The Data Broker Industry and Mental Health: Why HIPAA Isn't Enough

Data brokers are buying and selling mental health diagnoses, trauma histories, and therapy records. HIPAA doesn't stop them. Here's what does.

June 20269 min read

When a client sits down in your office and starts talking, there is an implicit promise in the room: what they say stays between the two of you. That promise is the foundation of every therapeutic relationship. It is also, increasingly, a promise that the software industry has figured out how to honor on paper while violating in practice.

The mechanism is not a hack or a breach. It is a legal industry generating over $200 billion in annual revenue in the United States alone. It is operating in full view of regulators. And the federal privacy law most therapists rely on to protect their clients does almost nothing to stop it.

What data brokers actually do

Data brokers are companies whose entire business model is collecting personal information and selling it. There are thousands of them operating in the United States. They acquire data from retailers, loyalty programs, mobile apps, social networks, public records, credit agencies, and healthcare companies. They aggregate it into profiles, package it, and sell it to insurers, employers, advertisers, landlords, law enforcement agencies, and governments.

Most people have a vague awareness that this exists. Most people assume it does not apply to their health information.

That assumption is wrong, and it is wrong in a very specific way that matters for therapists.

What HIPAA actually covers and what it doesn't

HIPAA is a real protection, but it is narrower than most people in healthcare assume. The law applies to what it calls “covered entities” (hospitals, clinics, and insurers) and their “business associates” (vendors who handle protected health information on their behalf). It governs how those parties handle, store, and share patient data.

It does not govern what happens to that data after it leaves the covered entity's hands. Specifically, HIPAA allows health data to be “de-identified” under a standard called Safe Harbor, and once de-identified, it is no longer Protected Health Information under the law. It can be sold freely to anyone, for any purpose, with no further restrictions.

De-identification under HIPAA means removing 18 specific identifiers: name, address, phone number, Social Security number, and similar obvious markers. Once those are stripped, the data is legally clean. The downstream buyers, including data brokers and the companies they sell to, are not covered by HIPAA at all.

This is not a loophole. It is the design of the law. HIPAA was built in 1996 for a world where the primary concern was paper records being faxed between medical offices. The data broker industry as it exists today was not in the picture.

De-identified is not the same as anonymous

The de-identification standard in HIPAA was a reasonable idea at the time.
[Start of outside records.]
-- ==== Sys2Proof/Proofs/P33.lean ====
section
/-! What is done in an event for other jobs leaves a job's record and its port's reading of it as they stand, so that the test of a job that has
lost its last viable leg finds it as the leg left it (R16). -/

namespace Sys2Proof.Machine

open Sys2Proof

variable {s t u v : State} {h : Fin 64}

/-- A job's record stands, and a port that read it reads it still. -/
def State.spares (h : Fin 64) (s t : State) : Prop :=
  t.job? h = s.job? h ∧ ∀ i : Fin 8, (s.ingest[i.val]).reading = some h → (t.ingest[i.val]).reading = some h

theorem State.spares.refl (h : Fin 64) (s : State) : State.spares h s s :=
  ⟨rfl, fun _ => id⟩

theorem State.spares.trans (a : State.spares h s t) (b : State.spares h t u) : State.spares h s u :=
  ⟨b.1.trans a.1, fun i e => b.2 i (a.2 i e)⟩

theorem State.spares.of_ingest (hj : t.job? h = s.job? h) (hi : t.ingest = s.ingest) : State.spares h s t :=
  ⟨hj, fun i e => by rw [hi]; exact e⟩

theorem modLeg_spares {r : LegRef} (hr : r.job ≠ h) (s : State) (g : Leg → Leg) : State.spares h s (s.modLeg r g) :=
  .of_ingest (by rw [State.job?_modLeg, if_neg hr]) rfl

theorem modJob_spares {k : Fin 64} (hk : k ≠ h) (s : State) (g : Job → Job) : State.spares h s (s.modJob k g) :=
  .of_ingest (by rw [State.job?_modJob, if_neg hk]) rfl

theorem compareLeg_spares {r : LegRef} (hr : r.job ≠ h) (s : State) (d : Fin 6) : State.spares h s (s.compareLeg d r).1 := by
  rcases compareLeg_cases s d r with e | ⟨l, j, v, g, -, -, -, -, -, e⟩ <;> rewrite [e]
  · exact .refl h s
  · exact (modLeg_spares hr s _).trans (.of_ingest rfl rfl)

theorem verifyFinal_spares {r : LegRef} (hr : r.job ≠ h) (s : State) (d : Fin 6) : State.spares h s (s.verifyFinal d r).1 := by
  rcases verifyFinal_cases s d r with e | ⟨j, -, -, e⟩ <;> rewrite [e] <;> dsimp only
  · exact .refl h s
  · exact (modLeg_spares hr s _).trans (compareLeg_spares hr _ d)

theorem activateHead_spares (s : State) (d : Fin 6) (hw : ∀ r ∈ (s.readers[d.val]).work, r.job ≠ h) : State.spares h s (s.activateHead d).1 := by
  rcases activateHead_cases s d with e | ⟨r, rest, l, j, hr, -, -, -, hc⟩
  · rewrite [e]
    exact .refl h s
  · have hne : r.job ≠ h := hw r (by rw [hr]; exact List.mem_cons_self)
    rcases hc with ⟨-, e⟩ | ⟨-, e⟩ <;> rewrite [e]
    · exact modLeg_spares hne s _
    · exact (modLeg_spares hne s _).trans (verifyFinal_spares hne _ d)

theorem finishJob_spares {k : Fin 64} (hk : k ≠ h) (s : State) (o : JobState) (c : Option JobCause) : State.spares h s (s.finishJob k o c) :=
  .of_ingest (by rw [finishJob_job?, if_neg hk]) (finishJob_ingest s k o c)

theorem tearJob_spares {k : Fin 64} (hk : k ≠ h) (s : State) (o : JobState) (c : JobCause) : State.spares h s (s.tearJob k o c).1 := by
  rcases tearJob_cases s k o c with ⟨e, -⟩ | ⟨j, hj, -, e⟩ <;> rewrite [e] <;> dsimp only
  · exact .refl h s
  · refine ⟨by rw [teardown_job?, if_neg hk], fun i hi => ?_⟩
    rw [teardown_ingest hj, setEntry_getElem]
    split
    · next e =>
      subst e
      rw [IngestPort.dropJob]
      split
      · next e' =>
        rw [hi] at e'
        exact absurd (Option.some.inj e').symm hk
      · exact hi
    · exact hi

theorem tearJob_todos (s : State) (k : Fin 64) (o : JobState) (c : JobCause) : .ingestFinal h ∉ (s.tearJob k o c).2 := by
  rcases tearJob_cases s k o c with ⟨e, -⟩ | ⟨j, -, -, e⟩ <;> rewrite [e]
  · simp
  · simp [afterTeardown]

theorem verifyFinal_todos (s : State) (d : Fin 6) (r : LegRef) : .ingestFinal h ∉ (s.verifyFinal d r).2 := by
  rcases verifyFinal_cases s d r with e | ⟨j, -, -, e⟩ <;> rewrite [e]
  · simp
  · dsimp only
    split <;> simp

theorem testJob_spares {k : Fin 64} (hk : k ≠ h) (s : State) : State.spares h s (s.testJob k).1 ∧ .ingestFinal h ∉ (s.testJob k).2 := by
  rcases testJob_cases s k with ⟨e, -⟩ | ⟨j, -, -, ⟨-, e⟩ | ⟨-, -, -, e⟩ | ⟨-, -, -, e⟩⟩ <;> rewrite [e]
  · exact ⟨.refl h s, by simp⟩
  · exact ⟨tearJob_spares hk s _ _, tearJob_todos s k _ _⟩
  · exact ⟨finishJob_spares hk s _ _, by simp⟩
  · exact ⟨finishJob_spares hk s _ _, by simp⟩

theorem compareWaiting_spares {r : LegRef} (hr : r.job ≠ h) (s : State) : State.spares h s (s.compareWaiting r) := by
  rcases compareWaiting_cases s r with e | ⟨m, d, -, -, e⟩ <;> rw [e]
  · exact .refl h s
  · exact compareLeg_spares hr s d

theorem ingestFinalised_spares {k : Fin 64} (hk : k ≠ h) (s : State) :
    State.spares h s (s.ingestFinalised k).1 ∧ .ingestFinal h ∉ (s.ingestFinalised k).2 := by
  have h1 : State.spares h s (s.finaliseIngest k) := modJob_spares hk s _
  rcases ingestFinalised_cases s k with ⟨e, -⟩ | ⟨j, -, -, ⟨-, e⟩ | ⟨-, e⟩⟩ <;> rewrite [e]
  · exact ⟨.refl h s, by simp⟩
  · refine ⟨h1.trans ?_, by simp⟩
    have hfold : ∀ (p : List LegRef) (t : State), (∀ r ∈ p, r.job = k) → State.spares h t (p.foldl State.compareWaiting t) := by
      intro p
      induction p with
      | nil => exact fun t _ => .refl h t
      | cons r rest ih =>
        exact fun t hp => (compareWaiting_spares (by rw [hp r List.mem_cons_self]; exact hk) t).trans
          (ih _ fun q hq => hp q (List.mem_cons_of_mem _ hq))
    exact hfold _ _ fun r hr => legRefs_job hr
  · exact ⟨h1.trans (tearJob_spares hk _ _ _), tearJob_todos _ k _ _⟩

theorem writtenIfWriting_spares {r : LegRef} (hr : r.job ≠ h) (s : State) :
    State.spares h s (s.writtenIfWriting r).1 ∧ .ingestFinal h ∉ (s.writtenIfWriting r).2 := by
  rcases writtenIfWriting_cases s r with e | ⟨l, -, -, e⟩ <;> rewrite [e]
  · exact ⟨.refl h s, by simp⟩
  · rcases legWritten_cases s r with ⟨-, e⟩ | ⟨m, -, ⟨d, -, -, e⟩ | ⟨-, e⟩⟩ <;> rewrite [e] <;> dsimp only
    · exact ⟨.refl h s, by simp⟩
    · exact ⟨(modLeg_spares hr s _).trans (.of_ingest rfl rfl), by simp⟩
    · exact ⟨(modLeg_spares hr s _).trans (modLeg_spares hr _ _), by simp⟩

theorem eachLeg_spares : ∀ (p : List LegRef) (s : State), (∀ r ∈ p, r.job ≠ h) →
    State.spares h s (eachLeg State.writtenIfWriting p s).1 ∧ .ingestFinal h ∉ (eachLeg State.writtenIfWriting p s).2
  | [], s, _ => ⟨.refl h s, by simp [eachLeg]⟩
  | r :: rest, s, hp => by
    have h1 := writtenIfWriting_spares (hp r List.mem_cons_self) s
    have h2 := eachLeg_spares rest (s.writtenIfWriting r).1 fun q hq => hp q (List.mem_cons_of_mem _ hq)
    refine ⟨h1.1.trans h2.1, fun hm => ?_⟩
    rcases List.mem_append.mp hm with hm | hm
    · exact h1.2 hm
    · exact h2.2 hm

theorem placeLegs_ingest (s : State) (i : Fin 8) (k : Fin 64) :
    (s.placeLegs i k).ingest = setEntry s.ingest i fun p => { p with lineUp := p.lineUp.tail } := by
  have hplace : ∀ (t : State) r, (t.placeLeg r).ingest = t.ingest := by
    intro t r
    unfold State.placeLeg
    split
    · split
      · rfl
      · split
        · split
          · rfl
          · dsimp only
            split <;> rfl
        · rfl
    · rfl
  rw [State.placeLegs, foldl_keeps State.ingest State.placeLeg hplace]
  rfl

theorem startJob_spares {i : Fin 8} {k : Fin 64} (hk : k ≠ h) (hr : (s.ingest[i.val]).reading = none) :
    State.spares h s (s.startJob i k).1 ∧ .ingestFinal h ∉ (s.startJob i k).2 := by
  have hp : State.spares h s (s.placeLegs i k) := by
    refine ⟨placeLegs_others i h (Ne.symm hk), fun q hq => ?_⟩
    rw [placeLegs_ingest, setEntry_getElem]
    split
    · next e => subst e; exact hq
    · exact hq
  have hpr : ((s.placeLegs i k).ingest[i.val]).reading = none := by
    rw [placeLegs_ingest, setEntry_same]
    exact hr
  rcases startJob_cases s i k with ⟨-, e⟩ | ⟨q, -, ⟨-, e⟩ | ⟨-, -, e⟩ | ⟨-, -, e⟩⟩ <;> rewrite [e] <;> dsimp only
  · exact ⟨hp, by simp⟩
  · exact ⟨hp.trans (finishJob_spares hk _ _ _), by simp⟩
  · have h2 := eachLeg_spares (h := h) ((s.beginStart i k).legRefs k) ((s.placeLegs i k).emptied k)
      fun r hr => by rw [legRefs_job hr]; exact hk
    refine ⟨(hp.trans (modJob_spares hk _ _)).trans h2.1, fun hm => ?_⟩
    rcases List.mem_append.mp hm with hm | hm
    · exact h2.2 hm
    · simp only [List.mem_cons, Todo.ingestFinal.injEq, reduceCtorEq, List.not_mem_nil, or_false] at hm
      exact hk hm.symm
  · refine ⟨(hp.trans (modJob_spares hk _ _)).trans ⟨rfl, fun q hq => ?_⟩, by simp⟩
    rw [State.modIngest_ingest, setEntry_getElem]
    split
    · next e =>
      subst e
      rw [State.modJob_ingest, hpr] at hq
      cases hq
    · exact hq

/-- A thing done for other jobs. -/
theorem perform_spares (s : State) (x : Todo) (hx : x ≠ .test h ∧ x ≠ .ingestFinal h) (hn : ¬ s.startable h)
    (hw : ∀ d : Fin 6, ∀ r ∈ (s.readers[d.val]).work, r.job ≠ h) :
    State.spares h s (s.perform x).1 ∧ .ingestFinal h ∉ (s.perform x).2 := by
  cases x with
  | activate d =>
    refine ⟨activateHead_spares s d (hw d), ?_⟩
    change .ingestFinal h ∉ (s.activateHead d).2
    rcases activateHead_cases s d with e | ⟨r, rest, l, j, -, -, -, -, ⟨-, e⟩ | ⟨-, e⟩⟩ <;> rewrite [e]
    · simp
    · simp
    · exact verifyFinal_todos _ d r
  | test k => exact testJob_spares (fun e => hx.1 (by rw [e])) s
  | ingestFinal k => exact ingestFinalised_spares (fun e => hx.2 (by rw [e])) s
  | start i =>
    change State.spares h s (s.testStart i).1 ∧ .ingestFinal h ∉ (s.testStart i).2
    rcases testStart_cases s i with ⟨e, -⟩ | ⟨k, rest, j, hr, -, hj, hs, e⟩ <;> rewrite [e]
    · exact ⟨.refl h s, by simp⟩
    · refine startJob_spares (fun e => hn ?_) hr
      subst e
      exact ⟨j, hj, hs⟩

end Sys2Proof.Machine
end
It has not kept pace with what data aggregation can actually do.

In a landmark study, Latanya Sweeney found that 87% of Americans can be uniquely re-identified using only three data points: ZIP code, date of birth, and sex. More recent research puts the re-identification rate for “anonymized” health records even higher once cross-referenced with the commercial profiles that data brokers already maintain on most adults.

This is the practical problem. Data brokers do not receive de-identified health records in a vacuum. They are adding them to profiles that already contain purchase history, location data, social media activity, and financial records. When you drop a de-identified therapy record into a rich commercial profile, the 18 removed identifiers are often redundant. The profile already knows who the person is. Now it knows they were treated for PTSD.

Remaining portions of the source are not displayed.